The DCs for the resin cements underneath the ceramic plates were examined using Fourier transform infrared spectroscopy (FT-IR) (1600 Series; PerkinElmer, Wellesley, MA, USA). We used only base paste from the base and catalyst of the Variolink N (Ivoclar Vivadent) to evaluate DC solely by light cure. We placed the base paste between two polyester strips, covered each one with a glass slide, and then pressed each firmly against another glass slide base to make a film as thin as possible; the cement film with the two polyester strips was approximately 50 µm thick in all specimens. We fabricated five resin cement films for each ceramic plate, placing each plate over a cement film with the polished surface of the plate facing upward. We placed the light guide tip of the light-curing unit directly onto the polished ceramic surface and light-cured the sample for 40 s. We performed the light curing directly on the resin cement films for the DC control group, which were not influenced by the ceramic plates. Fabrication of resin cement films and measurement of DC by FT-IR was performed in room temperature of dark room to avoid the additional polymerization progress by ambient light. All resin cement films were also kept in aluminum foil-covered petri dish until DC measurement.

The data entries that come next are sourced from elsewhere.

-- ==== Sys2Proof/Laws/Decode.lean ====
section
/-! SUPPORT. The fields of an encoded word: each format gives back what was put into it (spec/30_encoding.md R81, R82). -/

namespace Sys2Proof

section
variable (op x y n : Nibble) (kk : Byte) (nnn : Addr) (k : Nat)

theorem getLsbD_encodeNNN : (encodeNNN op nnn).getLsbD k = if k < 12 then nnn.getLsbD k else op.getLsbD (k - 12) := by
  rw [encodeNNN, BitVec.getLsbD_cast, BitVec.getLsbD_append]

theorem getLsbD_encodeXKK : (encodeXKK op x kk).getLsbD k =
    if k < 8 then kk.getLsbD k else if k - 8 < 4 then x.getLsbD (k - 8) else op.getLsbD (k - 8 - 4) := by
  rw [encodeXKK, BitVec.getLsbD_cast, BitVec.getLsbD_append, BitVec.getLsbD_append]

theorem getLsbD_encodeXYN : (encodeXYN op x y n).getLsbD k =
    if k < 8 then (if k < 4 then n.getLsbD k else y.getLsbD (k - 4))
    else if k - 8 < 4 then x.getLsbD (k - 8) else op.getLsbD (k - 8 - 4) := by
  rw [encodeXYN, BitVec.getLsbD_cast, BitVec.getLsbD_append, BitVec.getLsbD_append, BitVec.getLsbD_append]

theorem getLsbD_wordOfBytes (hi lo : Byte) :
    (wordOfBytes hi lo).getLsbD k = if k < 8 then lo.getLsbD k else hi.getLsbD (k - 8) := by
  rw [wordOfBytes, BitVec.getLsbD_cast, BitVec.getLsbD_append]

@[simp] theorem opField_encodeNNN : opField (encodeNNN op nnn) = op := by
  apply BitVec.eq_of_getLsbD_eq
  intro k hk
  rw [opField, BitVec.getLsbD_extractLsb', getLsbD_encodeNNN]
  have h0 : ¬ 12 + k < 12 := by omega
  have h1 : 12 + k - 12 = k := by omega
  simp only [hk, h0, h1, decide_true, Bool.true_and, if_false]

@[simp] theorem nnnField_encodeNNN : nnnField (encodeNNN op nnn) = nnn := by
  apply BitVec.eq_of_getLsbD_eq
  intro k hk
  rw [nnnField, BitVec.getLsbD_extractLsb', getLsbD_encodeNNN]
  have h0 : 0 + k = k := by omega
  simp only [hk, h0, decide_true, Bool.true_and, if_true]

@[simp] theorem opField_encodeXKK : opField (encodeXKK op x kk) = op := by
  apply BitVec.eq_of_getLsbD_eq
  intro k hk
  rw [opField, BitVec.getLsbD_extractLsb', getLsbD_encodeXKK]
  have h0 : ¬ 12 + k < 8 := by omega
  have h1 : ¬ 12 + k - 8 < 4 := by omega
  have h2 : 12 + k - 8 - 4 = k := by omega
  simp only [hk, h0, h1, h2, decide_true, Bool.true_and, if_false]

@[simp] theorem xField_encodeXKK : xField (encodeXKK op x kk) = x := by
  apply BitVec.eq_of_getLsbD_eq
  intro k hk
  rw [xField, BitVec.getLsbD_extractLsb', getLsbD_encodeXKK]
  have h0 : ¬ 8 + k < 8 := by omega
  have h1 : 8 + k - 8 = k := by omega
  simp only [hk, h0, h1, decide_true, Bool.true_and, if_true, if_false]

@[simp] theorem kkField_encodeXKK : kkField (encodeXKK op x kk) = kk := by
  apply BitVec.eq_of_getLsbD_eq
  intro k hk
  rw [kkField, BitVec.getLsbD_extractLsb', getLsbD_encodeXKK]
  have h0 : 0 + k = k := by omega
  simp only [hk, h0, decide_true, Bool.true_and, if_true]

@[simp] theorem opField_encodeXYN : opField (encodeXYN op x y n) = op := by
  apply BitVec.eq_of_getLsbD_eq
  intro k hk
  rw [opField, BitVec.getLsbD_extractLsb', getLsbD_encodeXYN]
  have h0 : ¬ 12 + k < 8 := by omega
  have h1 : ¬ 12 + k - 8 < 4 := by omega
  have h2 : 12 + k - 8 - 4 = k := by omega
  simp only [hk, h0, h1, h2, decide_true, Bool.true_and, if_false]

@[simp] theorem xField_encodeXYN : xField (encodeXYN op x y n) = x := by
  apply BitVec.eq_of_getLsbD_eq
  intro k hk
  rw [xField, BitVec.getLsbD_extractLsb', getLsbD_encodeXYN]
  have h0 : ¬ 8 + k < 8 := by omega
  have h1 : 8 + k - 8 = k := by omega
  simp only [hk, h0, h1, decide_true, Bool.true_and, if_true, if_false]

@[simp] theorem yField_encodeXYN : yField (encodeXYN op x y n) = y := by
  apply BitVec.eq_of_getLsbD_eq
  intro k hk
  rw [yField, BitVec.getLsbD_extractLsb', getLsbD_encodeXYN]
  have h0 : 4 + k < 8 := by omega
  have h1 : ¬ 4 + k < 4 := by omega
  have h2 : 4 + k - 4 = k := by omega
  simp only [hk, h0, h1, h2, decide_true, Bool.true_and, if_true, if_false]

@[simp] theorem nField_encodeXYN : nField (encodeXYN op x y n) = n := by
  apply BitVec.eq_of_getLsbD_eq
  intro k hk
  rw [nField, BitVec.getLsbD_extractLsb', getLsbD_encodeXYN]
  have h0 : 0 + k = k := by omega
  have h1 : k < 8 := by omega
  simp only [hk, h0, h1, decide_true, Bool.true_and, if_true]

end

/-- The two bytes of a word, put together again (R53). -/
@[simp] theorem wordOfBytes_highByte_lowByte (w : Word) : wordOfBytes (highByte w) (lowByte w) = w := by
  apply BitVec.eq_of_getLsbD_eq
  intro k hk
  rw [getLsbD_wordOfBytes, highByte, lowByte, BitVec.getLsbD_extractLsb', BitVec.getLsbD_extractLsb']
  by_cases h : k < 8
  · simp [h]
  · have h1 : 8 + (k - 8) = k := by omega
    have h2 : k - 8 < 8 := by omega
    simp [h, h1, h2]

@[simp] theorem highByte_wordOfBytes (hi lo : Byte) : highByte (wordOfBytes hi lo) = hi := by
  apply BitVec.eq_of_getLsbD_eq
  intro k hk
  rw [highByte, BitVec.getLsbD_extractLsb', getLsbD_wordOfBytes]
  simp [hk]

@[simp] theorem lowByte_wordOfBytes (hi lo : Byte) : lowByte (wordOfBytes hi lo) = lo := by
  apply BitVec.eq_of_getLsbD_eq
  intro k hk
  rw [lowByte, BitVec.getLsbD_extractLsb', getLsbD_wordOfBytes]
  simp [hk]

/-- A word is its four nibbles (R81). -/
theorem encodeXYN_fields (w : Word) : encodeXYN (opField w) (xField w) (yField w) (nField w) = w := by
  apply BitVec.eq_of_getLsbD_eq
  intro k hk
  rw [getLsbD_encodeXYN, opField, xField, yField, nField]
  simp only [BitVec.getLsbD_extractLsb']
  split
  · split
    · next h => simp [h]
    · next h => simp [show k - 4 < 4 by omega, show 4 + (k - 4) = k by omega]
  · split
    · next h => simp [h, show 8 + (k - 8) = k by omega]
    · next h => simp [show k - 8 - 4 < 4 by omega, show 12 + (k - 8 - 4) = k by omega]

/-- A word is its top nibble, its `x` and its low byte (R81). -/
theorem encodeXKK_fields (w : Word) : encodeXKK (opField w) (xField w) (kkField w) = w := by
  apply BitVec.eq_of_getLsbD_eq
  intro k hk
  rw [getLsbD_encodeXKK, opField, xField, kkField]
  simp only [BitVec.getLsbD_extractLsb']
  split
  · next h => simp [h]
  · split
    · next h => simp [h, show 8 + (k - 8) = k by omega]
    · next h => simp [show k - 8 - 4 < 4 by omega, show 12 + (k - 8 - 4) = k by omega]

/-- A word is its top nibble and its address field (R81). -/
theorem encodeNNN_fields (w : Word) : encodeNNN (opField w) (nnnField w) = w := by
  apply BitVec.eq_of_getLsbD_eq
  intro k hk
  rw [getLsbD_encodeNNN, opField, nnnField]
  simp only [BitVec.getLsbD_extractLsb']
  split
  · next h => simp [h]
  · next h => simp [show k - 12 < 4 by omega, show 12 + (k - 12) = k by omega]

/-- The decoder answers an instruction exactly when the opcode map gives the word one. -/
theorem decodeWord_ok_iff (w : Word) (i : Instr) : decodeWord w = .ok i ↔ decodeFields w = some i := by
  unfold decodeWord
  cases decodeFields w <;> simp

/-- The decoder refuses a word by its one name, exactly when the opcode map gives it no instruction. -/
theorem decodeWord_error_iff (w : Word) (e : DecodeError) :
    decodeWord w = .error e ↔ decodeFields w = none ∧ e = .unrecognized w := by
  unfold decodeWord
  cases decodeFields w <;> simp [eq_comm]

/-! The masks of the opcode map, applied to an encoded word: each keeps the fields it fixes and clears the rest. -/

theorem encodeNNN_and_F000 (op : Nibble) (nnn : Addr) : encodeNNN op nnn &&& 0xF000#16 = encodeNNN op 0 := by
  apply BitVec.eq_of_getLsbD_eq
  intro k hk
  have hmask : ∀ k < 16, (0xF000#16).getLsbD k = decide (12 ≤ k) := by decide
  rw [BitVec.getLsbD_and, getLsbD_encodeNNN, getLsbD_encodeNNN, hmask k hk]
  by_cases h : k < 12
  · simp [h]
  · simp [h, show 12 ≤ k by omega]

theorem encodeXKK_and_F000 (op x : Nibble) (kk : Byte) : encodeXKK op x kk &&& 0xF000#16 = encodeXKK op 0 0 := by
  apply BitVec.eq_of_getLsbD_eq
  intro k hk
  have hmask : ∀ k < 16, (0xF000#16).getLsbD k = decide (12 ≤ k) := by decide
  rw [BitVec.getLsbD_and, getLsbD_encodeXKK, getLsbD_encodeXKK, hmask k hk]
  by_cases h : k < 8
  · simp [h, show ¬ 12 ≤ k by omega]
  · by_cases h' : k - 8 < 4
    · simp [h, h', show ¬ 12 ≤ k by omega]
    · simp [h, h', show 12 ≤ k by omega]

theorem encodeXKK_and_F0FF (op x : Nibble) (kk : Byte) : encodeXKK op x kk &&& 0xF0FF#16 = encodeXKK op 0 kk := by
  apply BitVec.eq_of_getLsbD_eq
  intro k hk
  have hmask : ∀ k < 16, (0xF0FF#16).getLsbD k = (decide (k < 8) || decide (12 ≤ k)) := by decide
  rw [BitVec.getLsbD_and, getLsbD_encodeXKK, getLsbD_encodeXKK, hmask k hk]
  by_cases h : k < 8
  · simp [h]
  · by_cases h' : k - 8 < 4
    · simp [h, h', show ¬ 12 ≤ k by omega]
    · simp [h, h', show 12 ≤ k by omega]

theorem encodeXYN_and_F00F (op x y n : Nibble) : encodeXYN op x y n &&& 0xF00F#16 = encodeXYN op 0 0 n := by
  apply BitVec.eq_of_getLsbD_eq
  intro k hk
  have hmask : ∀ k < 16, (0xF00F#16).getLsbD k = (decide (k < 4) || decide (12 ≤ k)) := by decide
  rw [BitVec.getLsbD_and, getLsbD_encodeXYN, getLsbD_encodeXYN, hmask k hk]
  by_cases h0 : k < 4
  · simp [h0, show k < 8 by omega]
  · by_cases h : k < 8
    · simp [h0, h, show ¬ 12 ≤ k by omega]
    · by_cases h' : k - 8 < 4
      · simp [h0, h, h', show ¬ 12 ≤ k by omega]
      · simp [h0, h, h', show 12 ≤ k by omega]

theorem encodeXYN_and_F000 (op x y n : Nibble) : encodeXYN op x y n &&& 0xF000#16 = encodeXYN op 0 0 0 := by
  apply BitVec.eq_of_getLsbD_eq
  intro k hk
  have hmask : ∀ k < 16, (0xF000#16).getLsbD k = decide (12 ≤ k) := by decide
  rw [BitVec.getLsbD_and, getLsbD_encodeXYN, getLsbD_encodeXYN, hmask k hk]
  by_cases h : k < 8
  · simp [h, show ¬ 12 ≤ k by omega]
  · by_cases h' : k - 8 < 4
    · simp [h, h', show ¬ 12 ≤ k by omega]
    · simp [h, h', show 12 ≤ k by omega]

/-- A word under a mask that a row of the opcode map has, with that row's pattern, is well formed. -/
theorem wellFormedWord_of_row {w m p : Word} (hr : (⟨m, p⟩ : OpcodeRow) ∈ opcodeRows) (h : w &&& m = p) :
    wellFormedWord w = true := by
  rw [wellFormedWord, List.any_eq_true]
  exact ⟨_, hr, by simp [OpcodeRow.covers, h]⟩

/-! The words of the formats as numbers. -/

theorem toNat_encodeNNN (op : Nibble) (nnn : Addr) : (encodeNNN op nnn).toNat = 0x1000 * op.toNat + nnn.toNat := by
  rw [encodeNNN, BitVec.toNat_cast, BitVec.toNat_append, ← Nat.shiftLeft_add_eq_or_of_lt nnn.isLt, Nat.shiftLeft_eq]
  omega

theorem toNat_encodeXKK (op x : Nibble) (kk : Byte) :
    (encodeXKK op x kk).toNat = 0x1000 * op.toNat + 0x100 * x.toNat + kk.toNat := by
  rw [encodeXKK, BitVec.toNat_cast, BitVec.toNat_append, ← Nat.shiftLeft_add_eq_or_of_lt kk.isLt, Nat.shiftLeft_eq,
    BitVec.toNat_append, ← Nat.shiftLeft_add_eq_or_of_lt x.isLt, Nat.shiftLeft_eq]
  omega

theorem toNat_encodeXYN (op x y n : Nibble) :
    (encodeXYN op x y n).toNat = 0x1000 * op.toNat + 0x100 * x.toNat + 0x10 * y.toNat + n.toNat := by
  have h : ∀ a b : Nibble, (a ++ b).toNat = 0x10 * a.toNat + b.toNat := fun a b => by
    rw [BitVec.toNat_append, ← Nat.shiftLeft_add_eq_or_of_lt b.isLt, Nat.shiftLeft_eq]
    omega
  have hyn := (y ++ n).isLt
  rw [encodeXYN, BitVec.toNat_cast, BitVec.toNat_append, ← Nat.shiftLeft_add_eq_or_of_lt hyn, Nat.shiftLeft_eq, h, h]
  omega

/-- A word given as a number is the encoding that has that number. -/
theorem ofNat_eq_encode {n : Nat} {i : Instr} (h : (encode i).toNat = n) : BitVec.ofNat 16 n = encode i := by
  rw [← h, BitVec.ofNat_toNat, BitVec.setWidth_eq]

end Sys2Proof
end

Infrared spectra were collected between 1700 cm−1 and 1500 cm−1 in transmission mode under 4 cm−1 resolution and 30 scans. We calculated the DC using the standard baseline method, that is, by the changes in the ratios between the absorbance peaks corresponding to the aliphatic (1637 cm−1) and aromatic (1608 cm−1) carbon double bonds prior to and after polymerization. We used the absorbance intensities of aromatic C=C as internal references because the intensity does not change during the polymerization reaction. The DC was determined using the following equation:

$${\rm {DC}} \left( {{\% }} \right) = \\ \left[ {1 - \frac{{{\rm{abs}} \left( {{\rm{C}} = {{{\rm{C}}_{\rm{aliphatic}}}}} \right){\rm{/abs}} \left( {{\rm{C}} = {{{\rm{C}}_{{\rm{aromatic}}}}}} \right)\ {\rm{polymer}}}}{{{\rm{abs}} \left( {{\rm{C}} = {{{\rm{C}}_{{\rm{aliphatic}}}}}} \right)/{\rm{abs}} \left( {{\rm{C}} = {{{\rm{C}}_{{\rm{aromatic}}}}}} \right)\ {\rm{monomer}}}}} \right]\times 100,$$

where abs (C=Caromatic) is the height of the aromatic C=C bond peak and abs (C=Caliphatic) is the height of the aliphatic C=C bond peak for both cured and uncured resin cements.

Statistical analysis

We conducted two-way analysis of variance to evaluate the differences in the ceramics’ translucency parameters and light transmittance and the DC of the resin cement according to the ceramic type and thickness. We conducted multiple comparisons using the Bonferroni test, and we also ran Pearson’s correlation tests between the translucency parameter and light transmittance rate. For all of the analyses, we used the statistical software SPSS for Windows, v23.0 (IBM Corp., Chicago, IL, USA) with a 95% level of confidence.

Clinical relevance

Light transmittance differs by the glass ceramic type even in the same shade, which might significantly influence the clinical performance of the resin cements underneath ceramic restorations.